In case of dynamic-linking, it's the dynamic linker's responsibility to provide the exception tag for this convention with the name "env.__c_longjmp". Modules should import the tag so that cross-module longjmp works.

Emscripten JavaScript-based exceptions

Emscripten has a mode to use JavaScript-based exceptions instead of WebAssembly exceptions. In that mode, emscripten_longjmp function, which throws a JavaScript exception, is used instead of __wasm_longjmp.

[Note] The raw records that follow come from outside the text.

/-! ### The shifts (R128, R130) -/

/-- Settles O25: with `x` = VF it is the flag just written that is shifted, and it is lost. -/
theorem shiftRightFlagsTheLowBit : Obligations.ShiftRightFlagsTheLowBit := by
  intro x y s
  refine ⟨encodedAs_of_packXyn 0x8 0x6 rfl, _, exec_shr x y s, fun hx => ⟨?_, ?_⟩, ?_, rfl,
    s.advance_frame.trans (State.setFlagThenShift_frame _ _ _ _)⟩
  · rw [State.setFlagThenShift_reg_dest _ _ _ hx, toNat_shiftRight_one, State.advance_reg]
  · rw [State.setFlagThenShift_reg_vf _ _ _ hx, toNat_flagByte_lowBit]
  · rintro rfl
    rw [State.setFlagThenShift_reg_vf_self, flagByte_shiftRight_one]

/-- Settles O26: with `x` = VF it is the flag just written that is shifted, to 2 or 0. -/
theorem shiftLeftFlagsTheHighBit : Obligations.ShiftLeftFlagsTheHighBit := by
  intro x y s
  refine ⟨encodedAs_of_packXyn 0x8 0xE rfl, _, exec_shl x y s, fun hx => ⟨?_, ?_⟩, ?_, rfl,
    s.advance_frame.trans (State.setFlagThenShift_frame _ _ _ _)⟩
  · rw [State.setFlagThenShift_reg_dest _ _ _ hx, toNat_shiftLeft_one, State.advance_reg]
  · rw [State.setFlagThenShift_reg_vf _ _ _ hx, toNat_flagByte_highBit]
  · rintro rfl
    rw [State.setFlagThenShift_reg_vf_self, toNat_flagByte_shiftLeft_one]
    exact if_congr (highBit_iff _) rfl rfl

/-- Settles O27: the two shifts composed, `V[x]` being the low seven bits doubled between them. -/
theorem shiftLeftThenRightRestoresSevenBits : Obligations.ShiftLeftThenRightRestoresSevenBits := by
  intro x y z s hx
  obtain ⟨-, t, hshl, hleft, -⟩ := shiftLeftFlagsTheHighBit x y s
  obtain ⟨-, u, hshr, hright, -⟩ := shiftRightFlagsTheLowBit x z t
  obtain ⟨hdoubled, htop⟩ := hleft hx
  obtain ⟨hhalved, hlow⟩ := hright hx
  exact ⟨t, u, hshl, hshr, by omega, by omega, by omega⟩

/-! ### The random byte (R132) -/

/-- Settles O28: the drawn byte under the mask has no bit outside it. -/
theorem randomDrawsOneFreshByteUnderTheMask : Obligations.RandomDrawsOneFreshByteUnderTheMask := by
  intro x kk s
  have hdest := s.advance.countDraw.setReg_reg_self x (Config.rand8 s.draws &&& kk)
  refine ⟨encodedAs_of_packXkk 0xC rfl, _, exec_rnd x kk s, hdest, ?_, rfl, rfl,
    (s.advance_frame.trans (State.countDraw_frame _)).trans (State.setReg_frame _ x _)⟩
  rw [hdest, BitVec.and_assoc, BitVec.and_not_self]
  exact BitVec.and_zero

end Sys2Proof.Machine

/-! The index register and memory (spec/43_memory_index.md): the word of an instruction with one register operand, then the
instructions that only write `I`, the stores as one block written at `I`, and the bulk load. -/

namespace Sys2Proof.Machine

variable {s u : State} {i : Instr}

void emscripten_longjmp(uintptr_t env, int val);

The compiler translates C function calls which possibly ends up with calling longjmp to indirect calls via a JavaScript wrapper which catches the JavaScript exception.

Implementations

  • LLVM (19 and later) has a pass (WebAssemblyLowerEmscriptenEHSjLj.cpp) to perform the convertion mentioned above. It can be enabled with the -mllvm -wasm-enable-sjlj option.

    Note: as of writing this, LLVM produces a bit older version of exception-handling instructions. (try, delegate, etc) binaryen has a conversion from the old instructions to the latest instructions. (try_table etc.)

  • Emscripten (3.1.57 or later) has the runtime support (emscripten_setjmp.c) for the convention documented above.

  • wasi-libc has the runtime support (wasi-libc rt.c) for the convention documented above.

Future directions

  • __WasmLongjmpArgs can be replaced with WebAssembly multivalue.

  • Or, alternatively, we can make __wasm_setjmp_test take the __WasmLongjmpArgs pointer so that we can drop the __WasmLongjmpArgs structure layout from the ABI.

  • It might be simpler for the complier-generated catching logic to rethrow the exception with the rethrow/throw_ref instruction instead of calling __wasm_longjmp. Or, it might be simpler to make __wasm_setjmp_test rethow the exception internally.

  • If/When WebAssembly exception gets more ubiquitous, we might want to move the runtime to compiler-rt.